Extracted entries Start Marker

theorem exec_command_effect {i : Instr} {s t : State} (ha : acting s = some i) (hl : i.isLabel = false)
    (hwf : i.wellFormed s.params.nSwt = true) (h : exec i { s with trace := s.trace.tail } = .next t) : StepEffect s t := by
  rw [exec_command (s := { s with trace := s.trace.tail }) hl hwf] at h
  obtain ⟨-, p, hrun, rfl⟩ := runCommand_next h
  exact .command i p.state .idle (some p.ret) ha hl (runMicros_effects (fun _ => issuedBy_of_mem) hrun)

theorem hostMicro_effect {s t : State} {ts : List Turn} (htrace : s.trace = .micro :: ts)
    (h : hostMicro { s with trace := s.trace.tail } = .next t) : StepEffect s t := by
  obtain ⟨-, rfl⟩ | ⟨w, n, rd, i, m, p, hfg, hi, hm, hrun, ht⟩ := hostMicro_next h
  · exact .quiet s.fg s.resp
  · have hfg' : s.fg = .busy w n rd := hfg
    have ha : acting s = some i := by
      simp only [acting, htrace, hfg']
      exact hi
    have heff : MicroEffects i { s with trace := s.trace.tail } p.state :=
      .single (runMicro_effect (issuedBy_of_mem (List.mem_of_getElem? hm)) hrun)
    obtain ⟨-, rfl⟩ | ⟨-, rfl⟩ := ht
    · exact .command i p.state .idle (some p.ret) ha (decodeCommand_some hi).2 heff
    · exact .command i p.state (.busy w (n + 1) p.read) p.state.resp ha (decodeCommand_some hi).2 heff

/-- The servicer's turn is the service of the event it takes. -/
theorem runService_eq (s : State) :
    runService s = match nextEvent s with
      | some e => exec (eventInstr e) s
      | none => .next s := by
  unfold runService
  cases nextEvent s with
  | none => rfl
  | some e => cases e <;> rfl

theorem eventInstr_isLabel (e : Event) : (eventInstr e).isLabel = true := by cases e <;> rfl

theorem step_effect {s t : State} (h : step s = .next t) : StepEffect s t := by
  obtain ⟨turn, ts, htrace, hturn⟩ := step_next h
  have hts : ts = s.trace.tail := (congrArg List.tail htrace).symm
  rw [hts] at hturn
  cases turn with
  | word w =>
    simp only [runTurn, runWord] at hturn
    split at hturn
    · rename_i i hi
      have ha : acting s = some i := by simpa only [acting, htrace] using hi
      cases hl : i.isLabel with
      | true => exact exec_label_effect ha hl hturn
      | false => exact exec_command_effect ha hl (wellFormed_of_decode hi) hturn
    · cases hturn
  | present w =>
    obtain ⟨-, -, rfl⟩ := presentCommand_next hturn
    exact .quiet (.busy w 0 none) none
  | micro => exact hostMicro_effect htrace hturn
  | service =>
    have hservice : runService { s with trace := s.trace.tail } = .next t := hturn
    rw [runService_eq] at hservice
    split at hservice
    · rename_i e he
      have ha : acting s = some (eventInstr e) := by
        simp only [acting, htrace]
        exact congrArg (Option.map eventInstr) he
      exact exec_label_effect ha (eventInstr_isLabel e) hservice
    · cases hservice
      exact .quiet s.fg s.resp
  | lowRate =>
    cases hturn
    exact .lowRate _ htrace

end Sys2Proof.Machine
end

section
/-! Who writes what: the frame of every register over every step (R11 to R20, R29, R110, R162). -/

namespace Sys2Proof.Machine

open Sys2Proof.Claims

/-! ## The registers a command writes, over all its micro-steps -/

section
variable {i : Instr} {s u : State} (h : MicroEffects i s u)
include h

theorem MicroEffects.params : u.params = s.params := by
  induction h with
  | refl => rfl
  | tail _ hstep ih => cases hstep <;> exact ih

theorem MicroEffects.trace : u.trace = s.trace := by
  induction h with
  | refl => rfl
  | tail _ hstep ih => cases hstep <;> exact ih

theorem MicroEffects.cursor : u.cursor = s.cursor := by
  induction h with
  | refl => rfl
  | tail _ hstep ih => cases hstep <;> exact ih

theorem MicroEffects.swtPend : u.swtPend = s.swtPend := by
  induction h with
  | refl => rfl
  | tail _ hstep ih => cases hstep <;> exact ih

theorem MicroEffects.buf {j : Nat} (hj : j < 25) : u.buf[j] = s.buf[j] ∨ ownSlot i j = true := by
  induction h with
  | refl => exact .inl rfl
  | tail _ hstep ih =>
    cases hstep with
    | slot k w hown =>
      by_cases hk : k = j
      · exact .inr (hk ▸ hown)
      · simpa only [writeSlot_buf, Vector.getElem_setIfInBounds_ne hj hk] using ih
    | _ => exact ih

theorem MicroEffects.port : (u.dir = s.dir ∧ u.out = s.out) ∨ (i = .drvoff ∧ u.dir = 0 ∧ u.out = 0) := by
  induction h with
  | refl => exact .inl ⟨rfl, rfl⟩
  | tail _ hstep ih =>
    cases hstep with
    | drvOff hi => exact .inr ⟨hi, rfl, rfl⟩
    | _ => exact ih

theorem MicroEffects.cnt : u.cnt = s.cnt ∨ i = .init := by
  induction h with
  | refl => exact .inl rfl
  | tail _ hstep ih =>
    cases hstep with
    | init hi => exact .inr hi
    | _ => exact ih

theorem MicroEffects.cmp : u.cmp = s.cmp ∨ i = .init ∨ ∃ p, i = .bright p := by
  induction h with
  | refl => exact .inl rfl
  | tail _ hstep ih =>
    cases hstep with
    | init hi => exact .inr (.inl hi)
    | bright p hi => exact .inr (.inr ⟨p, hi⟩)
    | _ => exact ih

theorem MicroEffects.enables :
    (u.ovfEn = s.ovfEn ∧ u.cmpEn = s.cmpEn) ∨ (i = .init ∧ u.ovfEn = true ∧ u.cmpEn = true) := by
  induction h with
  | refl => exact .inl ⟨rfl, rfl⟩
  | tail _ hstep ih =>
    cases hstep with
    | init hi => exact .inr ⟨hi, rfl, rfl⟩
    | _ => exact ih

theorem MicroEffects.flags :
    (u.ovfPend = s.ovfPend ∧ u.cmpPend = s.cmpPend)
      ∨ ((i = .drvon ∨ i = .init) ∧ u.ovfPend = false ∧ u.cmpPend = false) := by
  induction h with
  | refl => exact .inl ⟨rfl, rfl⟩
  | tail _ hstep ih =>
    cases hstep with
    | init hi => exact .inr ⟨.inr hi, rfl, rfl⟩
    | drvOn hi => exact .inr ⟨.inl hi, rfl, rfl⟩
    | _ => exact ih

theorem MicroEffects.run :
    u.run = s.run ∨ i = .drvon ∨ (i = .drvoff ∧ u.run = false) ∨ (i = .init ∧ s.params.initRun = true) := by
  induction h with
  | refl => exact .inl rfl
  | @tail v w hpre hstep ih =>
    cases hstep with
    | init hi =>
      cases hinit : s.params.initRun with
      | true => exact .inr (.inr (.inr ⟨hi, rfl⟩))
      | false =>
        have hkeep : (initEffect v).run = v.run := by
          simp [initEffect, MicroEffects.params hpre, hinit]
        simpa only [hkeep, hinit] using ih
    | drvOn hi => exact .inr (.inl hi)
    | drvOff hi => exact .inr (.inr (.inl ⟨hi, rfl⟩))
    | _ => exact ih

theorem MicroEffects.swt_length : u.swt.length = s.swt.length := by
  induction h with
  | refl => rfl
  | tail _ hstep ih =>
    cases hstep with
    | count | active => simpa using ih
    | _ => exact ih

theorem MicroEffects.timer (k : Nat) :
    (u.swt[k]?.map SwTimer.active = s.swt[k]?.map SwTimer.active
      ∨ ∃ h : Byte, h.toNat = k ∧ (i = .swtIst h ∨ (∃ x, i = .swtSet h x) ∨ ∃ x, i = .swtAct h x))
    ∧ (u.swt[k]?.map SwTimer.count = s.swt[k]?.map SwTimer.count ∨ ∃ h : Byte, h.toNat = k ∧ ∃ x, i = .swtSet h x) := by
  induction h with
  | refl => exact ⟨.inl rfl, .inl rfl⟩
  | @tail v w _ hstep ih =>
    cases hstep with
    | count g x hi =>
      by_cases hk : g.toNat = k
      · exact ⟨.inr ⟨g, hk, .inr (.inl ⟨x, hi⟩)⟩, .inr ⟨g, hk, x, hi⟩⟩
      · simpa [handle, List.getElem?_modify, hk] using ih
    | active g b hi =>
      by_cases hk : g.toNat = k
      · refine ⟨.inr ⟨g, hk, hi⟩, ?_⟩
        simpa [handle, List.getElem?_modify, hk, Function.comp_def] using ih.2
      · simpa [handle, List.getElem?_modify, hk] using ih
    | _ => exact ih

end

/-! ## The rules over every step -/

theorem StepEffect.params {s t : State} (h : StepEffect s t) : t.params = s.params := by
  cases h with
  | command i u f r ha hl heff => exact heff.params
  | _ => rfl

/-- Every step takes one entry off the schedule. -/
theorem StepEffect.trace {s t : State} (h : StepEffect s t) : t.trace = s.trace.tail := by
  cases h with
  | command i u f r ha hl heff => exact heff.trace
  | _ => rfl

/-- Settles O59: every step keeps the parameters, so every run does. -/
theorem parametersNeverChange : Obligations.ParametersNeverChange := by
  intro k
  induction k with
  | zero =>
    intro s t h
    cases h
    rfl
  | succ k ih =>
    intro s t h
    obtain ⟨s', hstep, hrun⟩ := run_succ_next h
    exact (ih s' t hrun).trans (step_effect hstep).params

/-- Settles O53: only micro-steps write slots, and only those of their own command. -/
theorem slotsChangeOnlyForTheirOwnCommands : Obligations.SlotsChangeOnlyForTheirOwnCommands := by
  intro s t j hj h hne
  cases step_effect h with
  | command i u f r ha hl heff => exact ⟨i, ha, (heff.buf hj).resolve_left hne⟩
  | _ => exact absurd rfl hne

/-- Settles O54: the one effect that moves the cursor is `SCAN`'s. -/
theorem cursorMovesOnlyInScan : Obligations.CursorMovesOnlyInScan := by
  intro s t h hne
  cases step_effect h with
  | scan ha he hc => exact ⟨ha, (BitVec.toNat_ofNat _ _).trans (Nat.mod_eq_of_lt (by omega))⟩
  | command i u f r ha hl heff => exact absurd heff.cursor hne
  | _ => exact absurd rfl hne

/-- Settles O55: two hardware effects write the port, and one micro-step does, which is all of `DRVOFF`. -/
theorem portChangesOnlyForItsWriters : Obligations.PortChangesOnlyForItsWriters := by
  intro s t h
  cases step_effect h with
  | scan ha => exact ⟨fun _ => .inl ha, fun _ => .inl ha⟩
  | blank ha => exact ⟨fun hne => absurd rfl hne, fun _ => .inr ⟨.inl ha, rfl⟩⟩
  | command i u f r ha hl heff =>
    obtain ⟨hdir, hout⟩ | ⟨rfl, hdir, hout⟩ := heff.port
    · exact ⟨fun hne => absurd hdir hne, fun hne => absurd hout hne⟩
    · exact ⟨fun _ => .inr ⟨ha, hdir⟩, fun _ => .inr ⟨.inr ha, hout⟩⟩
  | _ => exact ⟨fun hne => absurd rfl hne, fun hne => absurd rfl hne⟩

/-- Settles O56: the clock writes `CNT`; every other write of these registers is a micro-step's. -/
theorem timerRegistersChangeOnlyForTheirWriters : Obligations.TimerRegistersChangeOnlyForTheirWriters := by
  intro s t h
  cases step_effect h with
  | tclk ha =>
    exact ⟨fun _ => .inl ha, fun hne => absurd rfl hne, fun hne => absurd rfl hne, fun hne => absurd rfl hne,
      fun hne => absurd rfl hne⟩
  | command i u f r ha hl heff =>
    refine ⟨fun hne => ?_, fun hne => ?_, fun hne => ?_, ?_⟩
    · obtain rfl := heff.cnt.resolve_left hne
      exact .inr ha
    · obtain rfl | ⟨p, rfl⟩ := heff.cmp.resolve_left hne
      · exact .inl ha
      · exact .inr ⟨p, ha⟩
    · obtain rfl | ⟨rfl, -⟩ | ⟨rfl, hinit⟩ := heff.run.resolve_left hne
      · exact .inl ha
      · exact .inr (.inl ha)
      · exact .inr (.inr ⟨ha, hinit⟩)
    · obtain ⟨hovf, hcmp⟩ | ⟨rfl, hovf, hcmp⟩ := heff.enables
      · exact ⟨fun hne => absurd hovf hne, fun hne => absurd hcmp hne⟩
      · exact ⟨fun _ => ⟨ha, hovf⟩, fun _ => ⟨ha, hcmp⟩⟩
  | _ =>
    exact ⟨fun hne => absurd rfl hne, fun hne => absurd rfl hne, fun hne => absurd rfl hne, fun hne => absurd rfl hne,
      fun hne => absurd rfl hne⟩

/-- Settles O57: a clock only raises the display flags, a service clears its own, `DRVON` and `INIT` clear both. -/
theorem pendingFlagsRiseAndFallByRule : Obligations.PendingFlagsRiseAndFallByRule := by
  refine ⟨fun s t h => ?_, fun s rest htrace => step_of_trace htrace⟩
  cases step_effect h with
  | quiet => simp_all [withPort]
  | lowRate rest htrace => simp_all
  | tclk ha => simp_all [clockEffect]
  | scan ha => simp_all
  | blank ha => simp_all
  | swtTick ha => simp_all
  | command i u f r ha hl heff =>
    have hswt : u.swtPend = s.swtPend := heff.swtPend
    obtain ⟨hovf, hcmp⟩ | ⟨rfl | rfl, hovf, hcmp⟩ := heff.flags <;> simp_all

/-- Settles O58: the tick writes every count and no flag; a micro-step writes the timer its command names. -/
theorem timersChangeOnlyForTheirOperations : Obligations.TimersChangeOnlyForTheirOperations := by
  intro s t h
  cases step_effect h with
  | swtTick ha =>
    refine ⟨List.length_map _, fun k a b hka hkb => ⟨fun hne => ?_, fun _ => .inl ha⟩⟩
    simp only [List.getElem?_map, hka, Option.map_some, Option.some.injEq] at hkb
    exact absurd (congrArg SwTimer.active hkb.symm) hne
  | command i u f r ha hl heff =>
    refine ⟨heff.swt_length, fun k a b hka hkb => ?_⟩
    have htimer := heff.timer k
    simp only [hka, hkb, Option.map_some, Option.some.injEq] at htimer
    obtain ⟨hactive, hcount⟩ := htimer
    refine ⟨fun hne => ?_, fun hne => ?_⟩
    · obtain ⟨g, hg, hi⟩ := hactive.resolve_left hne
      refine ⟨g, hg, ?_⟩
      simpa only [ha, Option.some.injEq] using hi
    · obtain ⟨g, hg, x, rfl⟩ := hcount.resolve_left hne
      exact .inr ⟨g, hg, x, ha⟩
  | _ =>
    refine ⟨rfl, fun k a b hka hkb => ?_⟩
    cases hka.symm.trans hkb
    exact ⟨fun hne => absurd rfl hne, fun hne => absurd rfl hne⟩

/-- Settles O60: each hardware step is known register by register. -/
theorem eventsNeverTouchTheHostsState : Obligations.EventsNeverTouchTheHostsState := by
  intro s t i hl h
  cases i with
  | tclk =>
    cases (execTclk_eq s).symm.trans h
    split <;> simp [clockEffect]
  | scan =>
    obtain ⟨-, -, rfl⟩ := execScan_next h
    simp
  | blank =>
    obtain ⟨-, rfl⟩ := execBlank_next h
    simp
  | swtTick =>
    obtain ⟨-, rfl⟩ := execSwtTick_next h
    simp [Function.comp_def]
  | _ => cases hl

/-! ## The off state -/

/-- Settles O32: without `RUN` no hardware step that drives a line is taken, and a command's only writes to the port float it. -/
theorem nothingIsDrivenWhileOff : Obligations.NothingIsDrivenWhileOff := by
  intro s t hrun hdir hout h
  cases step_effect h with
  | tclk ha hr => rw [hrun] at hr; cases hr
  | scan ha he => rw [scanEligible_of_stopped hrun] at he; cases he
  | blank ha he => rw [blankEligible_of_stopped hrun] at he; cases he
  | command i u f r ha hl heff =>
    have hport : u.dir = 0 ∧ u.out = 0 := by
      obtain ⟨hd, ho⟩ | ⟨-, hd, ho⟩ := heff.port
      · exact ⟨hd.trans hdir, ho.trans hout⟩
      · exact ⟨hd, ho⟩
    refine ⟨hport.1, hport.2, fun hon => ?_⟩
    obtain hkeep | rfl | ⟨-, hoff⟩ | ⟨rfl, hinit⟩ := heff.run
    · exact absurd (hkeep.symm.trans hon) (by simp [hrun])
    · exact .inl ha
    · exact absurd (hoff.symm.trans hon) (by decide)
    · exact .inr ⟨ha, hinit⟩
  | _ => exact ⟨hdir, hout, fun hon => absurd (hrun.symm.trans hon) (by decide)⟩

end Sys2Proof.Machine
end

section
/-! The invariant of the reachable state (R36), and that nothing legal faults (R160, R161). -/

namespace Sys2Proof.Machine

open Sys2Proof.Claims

Extracted entries End Marker

For the material above, reproduce exactly the lines from the line with "have heff : MicroEffects" to the line with "p.state.resp ha (decodeCommand_some hi).2 heff", inclusive, and exclude all others.

# Reply
    have heff : MicroEffects i { s with trace := s.trace.tail } p.state :=
      .single (runMicro_effect (issuedBy_of_mem (List.mem_of_getElem? hm)) hrun)
    obtain ⟨-, rfl⟩ | ⟨-, rfl⟩ := ht
    · exact .command i p.state .idle (some p.ret) ha (decodeCommand_some hi).2 heff
    · exact .command i p.state (.busy w (n + 1) p.read) p.state.resp ha (decodeCommand_some hi).2 heff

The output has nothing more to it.